In statements published on 18 March 2020 and 19 March 2020, the Banking & Payments Federation Ireland (“BPFI”) announced that certain retail banks, non-bank lenders and credit servicing firms would introduce specific measures to help businesses and personal customers whose circumstances had been impacted by the COVID-19 pandemic. These measures included the implementation of payment breaks of up to three months for business and personal customers affected by the Covid-19 pandemic and the deferral of court proceedings for three months. We wrote about these payment breaks previously.
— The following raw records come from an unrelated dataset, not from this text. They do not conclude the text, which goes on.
theorem outsideCarrier_sequencerPart (s t : State) :
    outsideCarrier (partResult (sequencerInstr s) t) = partResult (sequencerInstr s) (outsideCarrier t) := by
  rw [sequencerInstr_eq, partResult_of_if, partResult_of_if, apply_ite outsideCarrier, outsideCarrier_phaseResult]

/-- A host operation sets the carrier's elements, where it does, to constants (R164). -/
theorem outsideCarrier_hostResult (io : Inputs) (s : State) :
    outsideCarrier (resultOf (portInstr io) s) =
      outsideCarrier (resultOf (portInstr io) (outsideCarrier s)) := by
  unfold portInstr
  split <;> simp only [resultOf_activate, resultOf_deactivate, resultOf_send, resultOf_reserved,
    apply_ite outsideCarrier, apply_ite stopEngines] <;> rfl

theorem outsideCarrier_hostPart (h : outsideCarrier t = outsideCarrier u) :
    outsideCarrier (partResult (hostInstr s) t) = outsideCarrier (partResult (hostInstr s) u) := by
  rw [hostInstr_eq, partResult_of_if, partResult_of_if]
  split
  · rw [outsideCarrier_hostResult _ t, h, ← outsideCarrier_hostResult]
  · exact h

theorem outsideCarrier_endCycle (h : outsideCarrier s = outsideCarrier t) :
    outsideCarrier (endCycle s) = outsideCarrier (endCycle t) := by
  have hview (u : State) : outsideCarrier (endCycle u) = outsideCarrier (endCycle (outsideCarrier u)) := rfl
  rw [hview s, h, ← hview t]

/-- A base cycle's effect outside the carrier is decided outside the carrier. -/
theorem outsideCarrier_advance (s : State) :
    outsideCarrier (advance s) = outsideCarrier (advance (outsideCarrier s)) := by
  cases hr : (portInputs s).rst with
  | true =>
    have hr' : (portInputs (outsideCarrier s)).rst = true := hr
    rw [advance_reset hr, advance_reset hr']
    rfl
  | false =>
    have hr' : (portInputs (outsideCarrier s)).rst = false := hr
    have hhost : hostInstr (outsideCarrier s) = hostInstr s := rfl
    have hseq : sequencerInstr (outsideCarrier s) = sequencerInstr s := rfl
    rw [advance_parts hr, advance_parts hr', hhost, hseq]
    refine outsideCarrier_endCycle (outsideCarrier_hostPart ?_)
    rw [outsideCarrier_sequencerPart, outsideCarrier_sequencerPart, outsideCarrier_carrierPart,
      outsideCarrier_carrierPart]
    rfl

/-- Settles O42, by induction on the number of base cycles. -/
theorem carrierNeverReachesBack : Obligations.CarrierNeverReachesBack := by
  intro n
  induction n with
  | zero => exact fun _ _ h => h
  | succ n ih =>
    intro s t h
    refine ih (advance s) (advance t) ?_
    rw [outsideCarrier_advance s, h, ← outsideCarrier_advance t]

end Sys2Proof.Machine
end

section
/-!
PROOFS. The carrier on the pin (spec/40_carrier_generator.md R114 to R120).

While the engines may step, the carrier is one countdown: `waitDelay`, the base cycles to the carrier clock at which
CG_WAIT next tests the Signal. At 0 it is reloaded with 49 by a `CLEARED` Signal and with 4 by a `SET` one, and the pin
is high while it is at least 25. The tail after a turn-off, the square wave and the number of high intervals are
arithmetic on it.
-/

namespace Sys2Proof.Machine

variable {s t : State} {v : Signal}

/-! ### Base cycles in which the engines may step -/

/-- No reset comes in this base cycle, and the engines may step in it (R116, R183). -/
structure EnginesRun (s : State) : Prop where
  noReset : (portInputs s).rst = false
  active  : s.active = true
  noDeact : deactNow s = false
The Central Bank of Ireland (“CBI”) are reported as having confirmed recently that, at the peak, there were 152,000 loans to Irish borrowers under a payment break, that the number of payment breaks at the end of September 2020 has reduced by approximately 25% from the peak and that eight out of ten borrowers who received a payment break were repaying their loans normally before the pandemic. Apparently, 20% of all loans to small and medium sized businesses remained in payment break arrangements at the start of September 2020 with a higher level in certain more affected sectors like accommodation and hospitality where the proportion was 46%.

The initial three month period for such COVID-19 payment breaks and deferrals was extended by a further period of up to three months.  The CBI released a statement on 19 March 2020 confirming that it expected all regulated firms, including banks, retail credit firms and credit servicing firms to take a consumer-focused approach and to act in their customers' best interests. In respect of reporting credit information to the Central Credit Register established by the CBI, borrowers that had been granted a COVID-19 payment break had not been categorised nor reported as being in arrears (or further in arrears). The application deadline for customers to apply for a COVID-19 payment break ended on 30 September 2020.

Where a borrower was granted a COVID-19 payment beak, the borrower could often elect to either repay all amounts due under the financing arrangement within the original term of their financing arrangement or extend the term of their financing arrangement by the length of their COVID-19 payment break. Interest usually continued to accrue in accordance with the terms of the relevant financing arrangements.

There was some concern voiced that the ending of the payment breaks on 30 September 2020 could result in a cliff-edge for borrowers and result in unintended consequences. Some calls were made prior to 30 September 2020 for the payment breaks to be extended. However, following a meeting between the Irish Tánaiste Leo Varadkar, the Minister for Finance, the Minister for Public Expenditure and the chief executives of Ireland's retail banks on 28 September 2020, Mr Varadkar stated that there is no cliff-edge on September 30 2020 - that is merely the last day on which borrowers could apply for a Covid-19-related payment break.

This follows confirmation by the European Banking Authority that it will phase out its Guidelines on legislative and non-legislative payment moratoria in accordance with its end of September 2020 deadline. The regulatory treatment set out in the European Banking Authority Guidelines will continue to apply to all payment breaks granted under eligible payment moratoria prior to 30 September 2020. Banks can continue supporting their customers with extended payment moratoria also after 30 September 2020, such loans should be classified on a case-by-case basis according to the usual prudential framework.

Similarly, the BPFI CEO Mr. Brian Hayes said that a wide range of solutions were being made available for customers coming off the existing payment break scheme and that following an assessment of each customer's situation, a solution that reflected their individual circumstances would be put in place.

Mr Hayes also noted that “The previous industry-wide Covid-19 payment breaks were not reported on the Central Credit Register as ‘missed or past-due'. Individual solutions that now involve a further payment break or any alternative repayment arrangements are legally required to be recorded on the Central Credit Register. However, a customer's good credit record can be restored over time should they be in a position to return to full repayments.”